Children would board a westbound train in groups of up to forty, accompanied by two agents from
the society, and preceded by circulars advertising, said Holt, “their ‘little laborers,’
as they were called.”
When the trains stopped, the children were paraded from the depot into a local playhouse, where
they were put up on stage, thus the origin of the term “up for adoption.” Here, “they
took turns giving their names, singing a little ditty, or ‘saying a piece,’” according
to an exhibit panel from the National Orphan Train Complex. Less cute scenarios, said Richter,
resembled slave auctions. “People came along and prodded them, and looked, and felt, and saw how
many teeth they had.”
The demand was fierce, with many trains visiting the same towns over and over. Holt told of one
instance in Maryville, Kansas, where “there were 150 families wanting to adopt, or take in,
fourteen children, and they almost had fisticuffs out in the street because there were so many people
who wanted these few children.”
Although the demand was motivated by a need for labor, the Children’s Aid Society took
pains to ensure the children were well cared for. Families applying to take children had to be
endorsed by a committee of local business owners, doctors, and journalists. According to the
society's “Terms on Which Boys are Placed in Homes,” boys under twelve were to be
“treated by the applicants as one of their own children in matters of schooling, clothing,
and training,” and boys twelve to fifteen were to be “sent to a school a part of each
year.” Representatives from the society would visit each family once a year to check
conditions, and children were expected to write letters back to the society twice a year.

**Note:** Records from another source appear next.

@[simp] theorem countDraw_gpr : (s.countDraw b).gpr = s.gpr := by unfold State.countDraw; split <;> rfl
@[simp] theorem countDraw_byp : (s.countDraw b).byp = s.byp := by unfold State.countDraw; split <;> rfl
@[simp] theorem countDraw_fpr : (s.countDraw b).fpr = s.fpr := by unfold State.countDraw; split <;> rfl
@[simp] theorem countDraw_hi : (s.countDraw b).hi = s.hi := by unfold State.countDraw; split <;> rfl
@[simp] theorem countDraw_lo : (s.countDraw b).lo = s.lo := by unfold State.countDraw; split <;> rfl
@[simp] theorem countDraw_pc : (s.countDraw b).pc = s.pc := by unfold State.countDraw; split <;> rfl
@[simp] theorem countDraw_wflag : (s.countDraw b).wflag = s.wflag := by unfold State.countDraw; split <;> rfl
@[simp] theorem countDraw_decoderStall : (s.countDraw b).decoderStall = s.decoderStall := by unfold State.countDraw; split <;> rfl
@[simp] theorem countDraw_branchStall : (s.countDraw b).branchStall = s.branchStall := by unfold State.countDraw; split <;> rfl
@[simp] theorem countDraw_syscallStall : (s.countDraw b).syscallStall = s.syscallStall := by unfold State.countDraw; split <;> rfl
@[simp] theorem countDraw_bdPending : (s.countDraw b).bdPending = s.bdPending := by unfold State.countDraw; split <;> rfl
@[simp] theorem countDraw_lastBtaken : (s.countDraw b).lastBtaken = s.lastBtaken := by unfold State.countDraw; split <;> rfl
@[simp] theorem countDraw_lastBd : (s.countDraw b).lastBd = s.lastBd := by unfold State.countDraw; split <;> rfl
@[simp] theorem countDraw_lastBtgt : (s.countDraw b).lastBtgt = s.lastBtgt := by unfold State.countDraw; split <;> rfl
@[simp] theorem countDraw_nfetched : (s.countDraw b).nfetched = s.nfetched := by unfold State.countDraw; split <;> rfl
@[simp] theorem countDraw_ifid : (s.countDraw b).ifid = s.ifid := by unfold State.countDraw; split <;> rfl
@[simp] theorem countDraw_idex : (s.countDraw b).idex = s.idex := by unfold State.countDraw; split <;> rfl
@[simp] theorem countDraw_exmem : (s.countDraw b).exmem = s.exmem := by unfold State.countDraw; split <;> rfl
@[simp] theorem countDraw_memwb : (s.countDraw b).memwb = s.memwb := by unfold State.countDraw; split <;> rfl
@[simp] theorem countDraw_status : (s.countDraw b).status = s.status := by unfold State.countDraw; split <;> rfl
@[simp] theorem countDraw_mem : (s.countDraw b).mem = s.mem := by unfold State.countDraw; split <;> rfl
@[simp] theorem countDraw_os : (s.countDraw b).os = s.os := by unfold State.countDraw; split <;> rfl
@[simp] theorem countDraw_params : (s.countDraw b).params = s.params := by unfold State.countDraw; split <;> rfl
@[simp] theorem countDraw_sysReplies : (s.countDraw b).sysReplies = s.sysReplies := by unfold State.countDraw; split <;> rfl
@[simp] theorem countDraw_draws : (s.countDraw b).draws = (if b then s.draws + 1 else s.draws) := by unfold State.countDraw; split <;> rfl

end countDraw

section afterIssue
variable (s : State) (r : Record)
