-- ==== Sys2Proof/Tests/Slice0.lean ====
section
/-! SUPPORT. Tests of the model on words and values taken from the spec (opcode_table.json, the examples of
the rules, 95_test_vectors.md), the smoke tests of the well-formedness checks, and for every statement a
state and operands that meet its hypotheses. -/

namespace Sys2Proof.Tests

open Sys2Proof Sys2Proof.Machine

/-- The instruction an answer of the decoder holds. -/
def instrOf : Except Reject Instr → Option Instr
  | .ok i => some i
  | .error _ => none

/-- The reason of a rejection. -/
def rejectOf : Except Reject Instr → Option Reject
  | .ok _ => none
  | .error e => some e

/-- What the decoder reads from a word. -/
def decoded (w : Word) : Option Instr := instrOf (decode w)

/-! ### Decoding: words written from opcode_table.json, unused fields not zero (R310 to R314, R322) -/

theorem test_decode_register_register :
    decoded 0b000000_00001_00010_00011_10101_100000#32 = some (.add 3#5 1#5 2#5) ∧
    decoded 0b000000_00001_00010_00011_10101_100001#32 = some (.addu 3#5 1#5 2#5) ∧
    decoded 0b000000_00001_00010_00011_10101_100010#32 = some (.sub 3#5 1#5 2#5) ∧
    decoded 0b000000_00001_00010_00011_10101_100011#32 = some (.subu 3#5 1#5 2#5) ∧
    decoded 0b000000_00001_00010_00011_10101_100100#32 = some (.and 3#5 1#5 2#5) ∧
    decoded 0b000000_00001_00010_00011_10101_100101#32 = some (.or 3#5 1#5 2#5) ∧
    decoded 0b000000_00001_00010_00011_10101_100110#32 = some (.xor 3#5 1#5 2#5) ∧
    decoded 0b000000_00001_00010_00011_10101_100111#32 = some (.nor 3#5 1#5 2#5) ∧
    decoded 0b000000_00001_00010_00011_10101_101010#32 = some (.slt 3#5 1#5 2#5) ∧
    decoded 0b000000_00001_00010_00011_10101_101011#32 = some (.sltu 3#5 1#5 2#5) := by decide

theorem test_decode_shift :
    decoded 0b000000_00001_00010_00011_10101_000000#32 = some (.sll 3#5 2#5 21) ∧
    decoded 0b000000_00001_00010_00011_10101_000010#32 = some (.srl 3#5 2#5 21) ∧
    decoded 0b000000_00001_00010_00011_10101_000011#32 = some (.sra 3#5 2#5 21) ∧
    decoded 0b000000_00001_00010_00011_10101_000100#32 = some (.sllv 3#5 2#5 1#5) ∧
    decoded 0b000000_00001_00010_00011_10101_000110#32 = some (.srlv 3#5 2#5 1#5) ∧
    decoded 0b000000_00001_00010_00011_10101_000111#32 = some (.srav 3#5 2#5 1#5) := by decide

theorem test_decode_register_immediate :
    decoded 0b001000_00001_00010_1000000000000001#32 = some (.addi 2#5 1#5 0x8001#16) ∧
    decoded 0b001001_00001_00010_1000000000000001#32 = some (.addiu 2#5 1#5 0x8001#16) ∧
    decoded 0b001010_00001_00010_1000000000000001#32 = some (.slti 2#5 1#5 0x8001#16) ∧
    decoded 0b001011_00001_00010_1000000000000001#32 = some (.sltiu 2#5 1#5 0x8001#16) ∧
    decoded 0b001100_00001_00010_1000000000000001#32 = some (.andi 2#5 1#5 0x8001#16) ∧
    decoded 0b001101_00001_00010_1000000000000001#32 = some (.ori 2#5 1#5 0x8001#16) ∧
    decoded 0b001110_00001_00010_1000000000000001#32 = some (.xori 2#5 1#5 0x8001#16) ∧
    decoded 0b001111_00001_00010_1000000000000001#32 = some (.lui 2#5 0x8001#16) := by decide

The personal histories related in the National Orphan Train Complex and in Placing Out
tend not to dwell on the labor required of riders, unless there was abuse associated with it.
As Roberta Lowrey, genealogist and great-granddaughter of a train rider, told filmmakers, child
labor was a fact of life, “whether you were an orphan train rider, or whether you were born
into a farm family in the Midwest, or a cotton-picking family in Texas, or a corn-growing family
in Iowa.”
The hardships most often described are emotional ones. “The people who took my father
in spoke what we call the Plautdietsch,” Francis Schippers recounts in the film, “and
they had to have his brother interpret for him.” The new brother took advantage of the
language barrier to shovel all the chores onto the adopted child, who was acutely aware of not
fitting in. The pale Irish redhead was teased for being “one of those.”
Other stories tell of siblings separated, or the heartache of guessing one’s origins.
As often, though, the riders, the youngest of whom are today around eighty years old, speak
with gratitude toward their foster families. Irma Craig Schneiders, who rode the train to Osage
City, Missouri, in 1901, wrote of a family that “loved me and reared me just like I was
their own child. From them I learned the rules of good behavior, the miracle of the sanctity of
life, and love for a Creator and the marvels of the world.”
Linda McCaffery, a professor at Barton County Community College in Kansas interviewed for
Placing Out, described a range of experiences as diverse as the quarter million orphans
who rode the trains. “Many were used as strictly slave farm labor, but there are stories,
wonderful stories of children ending up in fine families that loved them, cherished them, [and]
educated them.”
“Here’s the real nugget of what happened,” said Lowrey. “They were so
much better off than if they had been left on the streets of New York. . . . They were just not
going to survive, or if they had, their fate would surely have been awful.”